В свете множества чадящих свечей я вижу, что каждый человек принес с собой по бутылке. Бутылки всех цветов и размеров, даже грубые глиняные сосуды. Мой зверь не терял времени. Он воткнул оловянную терку в древнюю деревянную стойку, поддерживающую каменный свод, подобно стволу дуба.
Мужчины сгрудились вокруг нее, чтобы соскрести восковые пробки со своих бутылок.
И какие это мужчины! Многие из них босы, как животные, и бородаты. Одеты в потертые штаны из грубой ткани и рваные блузы, через прорехи которых виднеется похожая на грязный пергамент кожа; стоптанные сандалии подчас просто привязаны к ногам бечевкой.
Они атаковали терку, как самцы на гоне. Скоро красный воск с бутылок покрывает ее, словно запекшаяся кровь.
Один из мужчин отходит с бутылкой в сторону и с силой хлопает по донышку, напоминая повитуху, оплеухой побуждающую к жизни новорожденного.
Пробка пулей вылетает из горлышка и ударяется о низкий каменный потолок.
Голова мужчины уже запрокинута назад, и чистый жидкий огонь утоляет его жажду, в то время как дурманящий, приторно-сладкий запах наполняет каменный грот.
Мне приходится ухватиться за камень и кости, чтобы только устоять на ногах.
Отвлекшись на зрелище открывания бутылок, я не сразу замечаю, что в черную часовню под собором вошли женщины.
Они облачены в белое – наверняка переоделись в узком проходе за склепом.
На них платья с широкими рукавами, почти как у друидов, хотя эти люди находятся за тысячи верст от друидов и от Ирландии. На талии у каждой повязан цветной пояс, и когда они становятся в круг и идут в хороводе справа налево, при этом затянув какую-то песню, мне кажется, что я вижу подземное отражение труппы русского балета. Их движения полны смысла.
Мужчины присели на корточки по кругу, прислонившись к грубым каменным стенам. Они пьют, хлопают себя по коленям и подбадривают танцовщиц хриплыми голосами.
Женщины двигаются все быстрее; белые целомудренные одежды развеваются все сильнее. Сперва я вижу монашек, а через секунду передо мной предстают нимфы. Девственные весталки в мгновение ока превращаются в храмовых проституток.
Мужчины, похоже, чувствуют то же самое, что и я.
Они поднимаются, перемешиваются с танцующими, отрывая полосы ткани с их рубах и все быстрее раскручивая тела женщин, чтобы подстегнуть к еще большему неистовству.

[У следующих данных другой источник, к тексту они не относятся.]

-- ==== Sys2Proof/WellFormed.lean ====
section
/-! DEFINITION. Commands whose operands can occur: fields of a transaction have the widths of 03 Table 3.2, a packet or frame is
no longer than a link carries, and what an RSE knows of a collective has the shape of its descriptor (10 R260). Every check
is on the size of an operand; a command that breaks one runs all the same. -/

namespace Sys2Proof

/-- The fields of a transaction have their widths, and its data is LEN bytes or none (03 Table 3.2). -/
def Txn.wf (t : Txn) : Bool :=
  decide (t.op < 2 ^ 8) && decide (t.flags < 2 ^ 8) && decide (t.tag < 2 ^ 16) && decide (t.len < 2 ^ 16) &&
    decide (t.ctx < 2 ^ 8) && decide (t.status < 2 ^ 8) && decide (t.addr < 2 ^ 64) &&
    (t.data.length == 0 || t.data.length == t.len)

/-- An address of the module's 38-bit space (03 R66). -/
def addrWf (a : Nat) : Bool := decide (a < 2 ^ 38)

/-- What ECC finds stands at an address. -/
def MemSeen.wf : MemSeen → Bool
  | .none => true
  | .corrected a => addrWf a
  | .uncorrectable a => addrWf a

/-- What the audit meets stands at a word of the configuration space. -/
def AuditSeen.wf : AuditSeen → Bool
  | .clean => true
  | .corrected a => decide (a < 2 ^ 32)
  | .uncorrectable a => decide (a < 2 ^ 32)
  | .upset a _ => decide (a < 2 ^ 32)

/-- A descriptor is 128 bytes; an RSE list names RSEs, a down edge ranks, and a tag is 32 bits. -/
def Known.wf (k : Known) : Bool :=
  k.desc.length == 128 && (k.list.all fun n => decide (n < 80)) && (k.below.all fun l => l.all fun r => decide (r < 2 ^ 24)) &&
    decide (k.tag < 2 ^ 32)

/-- A packet, its header and its check: no longer than the longest that Balnov carries. -/
def packetWf (b : List Byte) : Bool := decide (b.length ≤ 16448)

/-- A time in core cycles, or a number of a request or word. -/
def countWf (n : Nat) : Bool := decide (n < 2 ^ 64)

/-- The mirror that a service step goes on with has a number. -/
def SvcStep.wf : SvcStep → Bool
  | .mirror id => countWf id
  | .take _ => true
  | .go _ => true

/-- The operands of a command can occur. -/
def Instr.wf : Instr → Bool
  | .gulaneFrame _ frame seen => decide (frame.length < 2 ^ 16) && seen.wf
  | .read _ t seen rival => t.wf && seen.wf && rival.all Txn.wf
  | .write _ t rival => t.wf && rival.all Txn.wf
  | .doorbell _ t => t.wf
  | .auditPass seen cycles => seen.wf && countWf cycles
  | .packetArrive _ bytes _ _ => packetWf bytes
  | .credit _ bytes => packetWf bytes
  | .timestampReq _ bytes => packetWf bytes
  | .timestampRsp _ bytes => packetWf bytes
  | .bpmRequest _ _ n => countWf n
  | .native _ k _ => k.wf
  | .anchored _ k _ => k.wf
  | .fast _ k _ => k.wf
  | .exponent _ _ k => k.wf
  | .scanOffset _ k _ => k.wf
  | .result _ k => k.wf
  | .inPkt _ k _ => k.wf
  | .part _ k _ => k.wf
  | .endPkt _ k => k.wf
  | .barrierArrive k => k.wf
  | .coll _ x _ => x.wf
  | .load _ x _ => x.wf
  | .loadRowSelection _ x _ => x.wf
  | .loadListin _ x _ => x.wf
  | .store _ x _ => x.wf
  | .send _ x _ => x.wf
  | .scrub _ x cycles => x.wf && countWf cycles
  | .railSample rails act => rails.length == 18 && act.length == 8
  | .samplePreload pins cells => pins.length == cells.length
  | .extest pins cells => pins.length == cells.length
  | .optStep _ w cycles => w.wf && countWf cycles
  | .agtSendState _ w cycles => w.wf && countWf cycles
  | .agtDigest _ w cycles => w.wf && countWf cycles
  | .refresh _ cycles => countWf cycles
  | .validationEnd cycles => countWf cycles
  | .progLoadEnd cycles => countWf cycles
  | .retrainEnd _ _ cycles => countWf cycles
  | .repairCopyEnd _ cycles => countWf cycles
  | .tgDone _ _ errs cycles => (errs.all fun e => decide (e < 2 ^ 32)) && countWf cycles
  | .ctxSwitch _ _ cycles => countWf cycles
  | .traceRecordWrite _ cycles => countWf cycles
  | _ => true

end Sys2Proof
end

Губы мужчин то и дело тянутся к бутылкам, как младенцы тянутся к материнской груди.
Воздух нагревается от испарений кружащихся тел. Я задыхаюсь в своей рясе, но не решаюсь сорвать ее.
В теплом свете свечей видно, что лица женщин покрылись красными пятнами и лоснятся от пота.
Мужчины теперь танцуют вместе с ними; мой протеже мелькает то тут, то там, глаза и руки каждой женщины протянуты к нему, будто он центр вселенной.
Это неистовый экстаз танца. Голоса вздымаются все выше. Мужчины и женщины начинают падать, содрогаясь всем телом.
На каменном полу они извиваются, как змеи, и, подобно змеям же, начинают появляться оголенные конечности… руки, ноги, мужские органы. И сливаются. Они бросаются друг на друга, словно волки. Это римская оргия, на которую ни у одного римлянина не хватило бы воображения. Воздух наполнен зловонием греха и спасения, спиртного и горящих свечей. Экстаз чувственный и религиозный.
Я стою в своей потайной нише, под завесой из мокрой шерсти; меня никто не видит, не ощущает, не трогает.
Этот танец – более величественный и более низменный, чем пляски цыган. Это балет примитивной души. Бессмысленные возгласы и восклицания эхом отражаются от костей мертвых мучеников.
Один из мужчин стоит в стороне от остальных. Но он наблюдает за толпой лихорадочно горящими глазами и вдруг хватается за штаны в паху и разрывает их.
Зияющие раны открываются взгляду там, где должны быть его половые органы.
– Ecce homo!
[71] – выкрикивает кто-то на почти неузнаваемой латыни, единственном из языков вавилонских, который я слышу во время этой безумной церемонии.
Се муж. Муж, лишенный мужественности, думаю я, глядя на кастрата. Дрожь пробегает у меня по телу.
Демонстрация увечий и его гордость ими только подстегивают толпу к еще большему неистовцу. Я слышу удары хлыста и закрываю глаза.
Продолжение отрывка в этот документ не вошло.